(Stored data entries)
_ _ _ _

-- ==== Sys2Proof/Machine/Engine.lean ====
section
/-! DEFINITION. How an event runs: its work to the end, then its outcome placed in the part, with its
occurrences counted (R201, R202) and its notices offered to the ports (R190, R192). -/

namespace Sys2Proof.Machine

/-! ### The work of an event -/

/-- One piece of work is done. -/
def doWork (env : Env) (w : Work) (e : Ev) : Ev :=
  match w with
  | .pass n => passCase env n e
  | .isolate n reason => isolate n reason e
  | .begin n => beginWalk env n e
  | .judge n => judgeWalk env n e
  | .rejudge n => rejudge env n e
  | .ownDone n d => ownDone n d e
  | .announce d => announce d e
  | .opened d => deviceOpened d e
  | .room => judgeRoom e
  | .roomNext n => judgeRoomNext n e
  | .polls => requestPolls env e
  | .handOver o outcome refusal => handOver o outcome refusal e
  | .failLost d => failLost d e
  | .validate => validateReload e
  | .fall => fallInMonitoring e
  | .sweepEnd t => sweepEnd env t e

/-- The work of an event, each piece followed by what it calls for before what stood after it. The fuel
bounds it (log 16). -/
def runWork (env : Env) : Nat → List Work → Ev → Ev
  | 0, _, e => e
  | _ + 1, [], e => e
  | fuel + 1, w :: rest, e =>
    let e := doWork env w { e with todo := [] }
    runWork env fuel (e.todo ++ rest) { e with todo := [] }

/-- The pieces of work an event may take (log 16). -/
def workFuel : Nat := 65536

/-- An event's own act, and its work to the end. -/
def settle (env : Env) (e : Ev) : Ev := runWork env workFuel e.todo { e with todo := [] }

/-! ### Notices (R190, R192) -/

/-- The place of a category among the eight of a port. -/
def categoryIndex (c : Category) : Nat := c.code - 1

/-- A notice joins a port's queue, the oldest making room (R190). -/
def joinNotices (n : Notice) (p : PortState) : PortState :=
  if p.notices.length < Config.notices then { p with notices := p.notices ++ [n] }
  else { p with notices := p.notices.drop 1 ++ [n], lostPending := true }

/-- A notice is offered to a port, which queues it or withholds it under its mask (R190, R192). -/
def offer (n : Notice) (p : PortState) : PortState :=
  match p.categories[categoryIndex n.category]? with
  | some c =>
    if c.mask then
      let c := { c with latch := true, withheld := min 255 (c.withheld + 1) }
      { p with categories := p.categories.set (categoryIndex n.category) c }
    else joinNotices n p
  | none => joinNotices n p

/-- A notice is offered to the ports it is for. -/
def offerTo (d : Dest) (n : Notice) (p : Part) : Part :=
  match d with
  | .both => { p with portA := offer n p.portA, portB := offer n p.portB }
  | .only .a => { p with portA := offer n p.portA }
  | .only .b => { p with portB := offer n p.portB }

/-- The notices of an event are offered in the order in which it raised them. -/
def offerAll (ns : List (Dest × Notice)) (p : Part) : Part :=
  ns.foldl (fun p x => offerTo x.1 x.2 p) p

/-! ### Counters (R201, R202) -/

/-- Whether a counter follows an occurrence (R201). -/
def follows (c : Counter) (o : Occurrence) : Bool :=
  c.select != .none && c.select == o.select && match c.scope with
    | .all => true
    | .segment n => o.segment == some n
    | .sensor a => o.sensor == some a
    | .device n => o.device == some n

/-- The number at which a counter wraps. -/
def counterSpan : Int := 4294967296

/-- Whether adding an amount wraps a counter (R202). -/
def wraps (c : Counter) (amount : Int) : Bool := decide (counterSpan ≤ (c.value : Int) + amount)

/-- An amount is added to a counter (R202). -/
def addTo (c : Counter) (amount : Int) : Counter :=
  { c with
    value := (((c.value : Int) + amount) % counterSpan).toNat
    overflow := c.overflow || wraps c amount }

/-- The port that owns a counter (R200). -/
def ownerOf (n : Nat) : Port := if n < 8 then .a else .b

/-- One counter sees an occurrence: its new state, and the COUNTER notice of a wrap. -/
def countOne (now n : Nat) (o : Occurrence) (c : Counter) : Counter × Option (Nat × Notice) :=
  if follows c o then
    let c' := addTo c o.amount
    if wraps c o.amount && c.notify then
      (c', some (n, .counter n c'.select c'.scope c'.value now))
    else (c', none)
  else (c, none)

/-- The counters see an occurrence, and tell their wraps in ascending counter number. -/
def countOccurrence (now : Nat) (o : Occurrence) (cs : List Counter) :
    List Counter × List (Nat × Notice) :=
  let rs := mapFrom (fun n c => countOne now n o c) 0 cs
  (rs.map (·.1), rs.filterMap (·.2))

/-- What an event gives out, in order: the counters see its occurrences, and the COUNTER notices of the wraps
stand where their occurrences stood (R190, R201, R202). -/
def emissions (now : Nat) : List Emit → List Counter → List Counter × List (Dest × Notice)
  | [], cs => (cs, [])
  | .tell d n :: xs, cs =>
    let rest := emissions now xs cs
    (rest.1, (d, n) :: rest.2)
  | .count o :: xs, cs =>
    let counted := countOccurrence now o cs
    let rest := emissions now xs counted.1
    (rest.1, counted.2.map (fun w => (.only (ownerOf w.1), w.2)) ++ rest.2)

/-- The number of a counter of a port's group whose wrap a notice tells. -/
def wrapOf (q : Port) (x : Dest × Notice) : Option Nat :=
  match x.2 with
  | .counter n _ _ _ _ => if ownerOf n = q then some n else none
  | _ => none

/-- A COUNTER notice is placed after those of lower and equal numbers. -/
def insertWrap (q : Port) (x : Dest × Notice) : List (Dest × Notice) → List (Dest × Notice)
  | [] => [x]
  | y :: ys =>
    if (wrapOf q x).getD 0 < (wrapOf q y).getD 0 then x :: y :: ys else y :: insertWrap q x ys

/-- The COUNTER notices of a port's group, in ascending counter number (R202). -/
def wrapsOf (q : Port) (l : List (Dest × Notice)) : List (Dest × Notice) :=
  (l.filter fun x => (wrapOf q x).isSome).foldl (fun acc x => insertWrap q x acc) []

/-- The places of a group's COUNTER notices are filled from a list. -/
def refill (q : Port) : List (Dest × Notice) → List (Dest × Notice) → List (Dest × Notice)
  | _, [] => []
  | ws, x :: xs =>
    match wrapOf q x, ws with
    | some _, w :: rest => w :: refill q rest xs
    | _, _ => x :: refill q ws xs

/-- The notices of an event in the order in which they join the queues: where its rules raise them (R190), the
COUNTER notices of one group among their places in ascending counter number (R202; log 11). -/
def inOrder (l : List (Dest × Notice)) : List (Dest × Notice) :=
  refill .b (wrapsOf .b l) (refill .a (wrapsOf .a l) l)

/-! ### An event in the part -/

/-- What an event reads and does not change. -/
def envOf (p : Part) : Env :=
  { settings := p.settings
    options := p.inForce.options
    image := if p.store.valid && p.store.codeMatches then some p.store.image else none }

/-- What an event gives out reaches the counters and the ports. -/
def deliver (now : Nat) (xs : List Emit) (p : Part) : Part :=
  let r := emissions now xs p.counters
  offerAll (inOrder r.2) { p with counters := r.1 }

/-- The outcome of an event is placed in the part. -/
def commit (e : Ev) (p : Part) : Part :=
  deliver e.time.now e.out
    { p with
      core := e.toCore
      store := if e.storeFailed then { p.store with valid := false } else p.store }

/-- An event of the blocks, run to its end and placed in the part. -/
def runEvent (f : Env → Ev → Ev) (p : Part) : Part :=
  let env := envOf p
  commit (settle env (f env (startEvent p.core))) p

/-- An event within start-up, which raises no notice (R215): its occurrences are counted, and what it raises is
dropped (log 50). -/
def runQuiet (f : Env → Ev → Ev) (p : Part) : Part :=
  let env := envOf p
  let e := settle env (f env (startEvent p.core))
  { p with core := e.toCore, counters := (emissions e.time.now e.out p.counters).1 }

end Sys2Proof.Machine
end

_ _ _ _

YOUR TASK: Only the lines from the one with "the ports. -/" through the final line above belong in the answer, each retyped exactly.

RESPONSE AREA:
/-- What an event gives out reaches the counters and the ports. -/
def deliver (now : Nat) (xs : List Emit) (p : Part) : Part :=
  let r := emissions now xs p.counters
  offerAll (inOrder r.2) { p with counters := r.1 }

/-- The outcome of an event is placed in the part. -/
def commit (e : Ev) (p : Part) : Part :=
  deliver e.time.now e.out
    { p with
      core := e.toCore
      store := if e.storeFailed then { p.store with valid := false } else p.store }

/-- An event of the blocks, run to its end and placed in the part. -/
def runEvent (f : Env → Ev → Ev) (p : Part) : Part :=
  let env := envOf p
  commit (settle env (f env (startEvent p.core))) p

/-- An event within start-up, which raises no notice (R215): its occurrences are counted, and what it raises is
dropped (log 50). -/
def runQuiet (f : Env → Ev → Ev) (p : Part) : Part :=
  let env := envOf p
  let e := settle env (f env (startEvent p.core))
  { p with core := e.toCore, counters := (emissions e.time.now e.out p.counters).1 }

end Sys2Proof.Machine
end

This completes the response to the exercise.